Proper configuration of your AI Agent is crucial for optimal performance. Each setting affects how your Agent communicates and processes information.
Core Settings
1. Select Language
Choose the primary language for your AI Agent’s interactions.2. Select Model
Choose the AI model that will power your Agent’s intelligence.
OpenAI Models
GPT-4.1
Highest intelligence- Ideal for complex tasks and advanced instruction following
- Supports up to 1 million tokens for extensive context handling
- Excels in reasoning, and long-context comprehension
- Suitable for use in Agentic AI Agents
- Best choice for tool integration and sophisticated applications
GPT-4.1-mini
Balanced intelligence and performance- Faster responses with lower latency compared to GPT-4.1
- Maintains support for up to 1 million tokens
- Handles moderately complex instructions effectively
- Suitable for applications requiring a balance between performance and cost
- Can be used in Agentic AI Agents
GPT-4.1-nano
Lightweight and cost-effective- Fastest response times among the GPT-4.1 models
- Supports up to 1 million tokens for context
- Optimized for simple tasks like classification and autocomplete
- Not suitable for complex instruction following or tool integration
- Best for applications where speed and cost are prioritized over advanced capabilities
GPT-4o
Higher intelligence- First for use with complex instructions in the system prompt of a Simple AI Agent. In an Agentic AI Agent, this model is used by default
- Slower responses, higher latency
- Better understanding
- Higher accuracy, handles out of context queries better
- Optimal for using with tools
GPT-4o Mini
Lower intelligence, budget-friendly- Faster responses, lower latency
- Simple system prompt with less complex instructions
- Limited performance with tools
- Best for simple queries
- Not supported in Agentic AI Agents
Realtime Models
Realtime models are optimized for low-latency, real-time conversational experiences. These models enable natural, fluid interactions with minimal delay.OpenAI Realtime Models
GPT-Realtime
Latest OpenAI realtime model- Ultra-low latency for real-time voice conversations
- Optimized for natural, fluid dialogue
- Supports streaming responses with minimal delay
- Ideal for voice-based AI agents and live customer interactions
- Handles context switches and interruptions gracefully
GPT-Realtime-2025-08-28
Dated version of OpenAI realtime model- Specific snapshot of the realtime model from August 28, 2025
- Provides consistency for applications requiring a fixed model version
- Same low-latency capabilities as GPT-Realtime
- Use when you need version stability and predictable behavior
GPT-4o-Realtime-Preview
Preview version of GPT-4o realtime capabilities- Combines GPT-4o intelligence with realtime processing
- Enhanced reasoning capabilities in real-time scenarios
- Better handling of complex, multi-turn conversations
- Preview status means features and performance may evolve
Google Gemini Realtime Models
Gemini-2.0-Flash-Live-001
Google’s fast realtime model- Optimized for speed and low latency
- Excellent for live voice interactions
- Fast response times suitable for conversational AI
- Supports multimodal inputs in real-time scenarios
Gemini-Live-2.5-Flash-Preview
Enhanced preview version of Gemini Live- Latest preview of Google’s realtime capabilities
- Improved performance and features over 2.0
- Better context understanding in live conversations
- Preview status indicates ongoing improvements
Realtime models are specifically designed for voice-based AI agents and scenarios requiring immediate responses.
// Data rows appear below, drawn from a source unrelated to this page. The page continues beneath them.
/-- Bytes put one after another leave an address that none of them names. -/
theorem cellPuts_ne (l c : List Host.Cell) (x : Nat) (h : ∀ y ∈ l, y.1 ≠ x) :
    cellGet (l.foldl (fun c y => cellPut c y.1 y.2) c) x = cellGet c x := by
  induction l generalizing c with
  | nil => rfl
  | cons y r ih =>
    rw [List.foldl_cons, ih _ (fun z hz => h z (.tail _ hz)), cellPut_ne c y.2 (Ne.symm (h y (.head _)))]

theorem cellPuts_same (l c : List Host.Cell) (x : Nat) (b : Byte) (hc : cellsWf c = true) (hl : Rising l) (h : (x, b) ∈ l) :
    (cellGet (l.foldl (fun c y => cellPut c y.1 y.2) c) x).getD 0 = b := by
  induction l generalizing c with
  | nil => cases h
  | cons y r ih =>
    have h' := List.pairwise_cons.mp hl
    rw [List.foldl_cons]
    rcases List.mem_cons.mp h with rfl | h
    · rw [cellPuts_ne r _ x (fun z hz => Nat.ne_of_gt (h'.1 z hz))]
      exact cellPut_same x b ((cellsWf_iff c).mp hc).1
    · exact ih _ (cellPut_wf _ _ hc) h'.2 h

/-- Writing shared-cache data to the stacks changes no byte that is read. -/
theorem MemSt.read_flush {m : MemSt} (p : Nat → Bool) (h : m.wf = true) (x : Nat) : (m.flush p).read x = m.read x := by
  rw [MemSt.wf_iff] at h
  unfold MemSt.read MemSt.flush
  simp only
  cases hd : cellGet m.dirty x with
  | none =>
    have hn := (aget_none_iff m.dirty x).mp hd
    have h1 : cellGet (m.dirty.filter (fun y => !p y.1)) x = none :=
      aget_none_of_not_mem _ x (fun y hy => hn y (List.mem_filter.mp hy).1)
    rw [h1, cellPuts_ne _ _ x (fun y hy => hn y (List.mem_filter.mp hy).1)]
  | some b =>
    have hm := aget_some_mem hd
    by_cases hp : p x = true
    · have hn : cellGet (m.dirty.filter (fun y => !p y.1)) x = none :=
        aget_none_of_not_mem _ x (fun y hy e => by
          have := (List.mem_filter.mp hy).2
          rw [e, hp] at this
          cases this)
      rw [hn]
      exact cellPuts_same _ _ x b h.1 (h.2.sublist (by simp)) (List.mem_filter.mpr ⟨hm, hp⟩)
    · have hr : Rising (m.dirty.filter (fun y => !p y.1)) := h.2.sublist (by simp)
      have hx : (x, b) ∈ m.dirty.filter (fun y => !p y.1) := List.mem_filter.mpr ⟨hm, by simpa using hp⟩
      cases hg : cellGet (m.dirty.filter (fun y => !p y.1)) x with
      | none => exact absurd rfl ((aget_none_iff _ x).mp hg _ hx)
      | some b' =>
        have := aget_some_mem hg
        have e : b' = b := rising_unique hr hx this
        rw [e]; rfl

/-- A byte that the shared cache does not hold reads as before once some of its data has reached the stacks. -/
theorem MemSt.read_flush_clean {m : MemSt} (p : Nat → Bool) (x : Nat) (h : cellGet m.dirty x = none) :
    (m.flush p).read x = m.read x ∧ cellGet (m.flush p).dirty x = none := by
  have hn := (aget_none_iff m.dirty x).mp h
  have h1 : cellGet (m.dirty.filter (fun y => !p y.1)) x = none :=
    aget_none_of_not_mem _ x (fun y hy => hn y (List.mem_filter.mp hy).1)
  refine ⟨?_, h1⟩
  unfold MemSt.read MemSt.flush
  simp only
  rw [h, h1, cellPuts_ne _ _ x (fun y hy => hn y (List.mem_filter.mp hy).1)]

end Sys2Proof.Machine
end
They prioritize low latency and natural conversation flow over complex reasoning tasks.
Groq Models
Groq models are open-source models powered by Groq’s high-performance inference infrastructure, offering exceptional speed and cost-effectiveness.Groq Llama 3.3 70B Versatile
High-performance open-source model- 70 billion parameters with optimized transformer architecture
- 128K token context window for extensive context handling
- Strong instruction following and tool use capabilities
- Fast inference powered by Groq’s infrastructure
Groq Llama 3.1 8B Instant
Fast and budget-friendly open-source model- 8 billion parameters optimized for instant responses
- 128K token context window
- Ultra-fast inference for real-time applications
- Ideal for applications requiring quick responses without complex reasoning
Groq models leverage Groq’s specialized LPU (Language Processing Unit) architecture to deliver exceptional inference speed, making them ideal for high-throughput applications and real-time use cases.
Verbex Models
Verbex Bangla Mini
Bengali-specialized model- Optimized for Bengali language tasks and tool-calling scenarios
- Handles Bengali text and tool interactions effectively
- Suitable for building conversational agents that need to interact with external systems in Bengali
- Faster than GPT-4o, GPT-4.1 model
- Best for Bengali language tasks and tool-calling scenarios
Custom Model
Verbex support OpenAI compatible custom LLM models. You can use any LLM that is supported by OpenAI compatible models. Before adding a custom model to Verbex, keep in mind that:- The model should be OpenAI compatible.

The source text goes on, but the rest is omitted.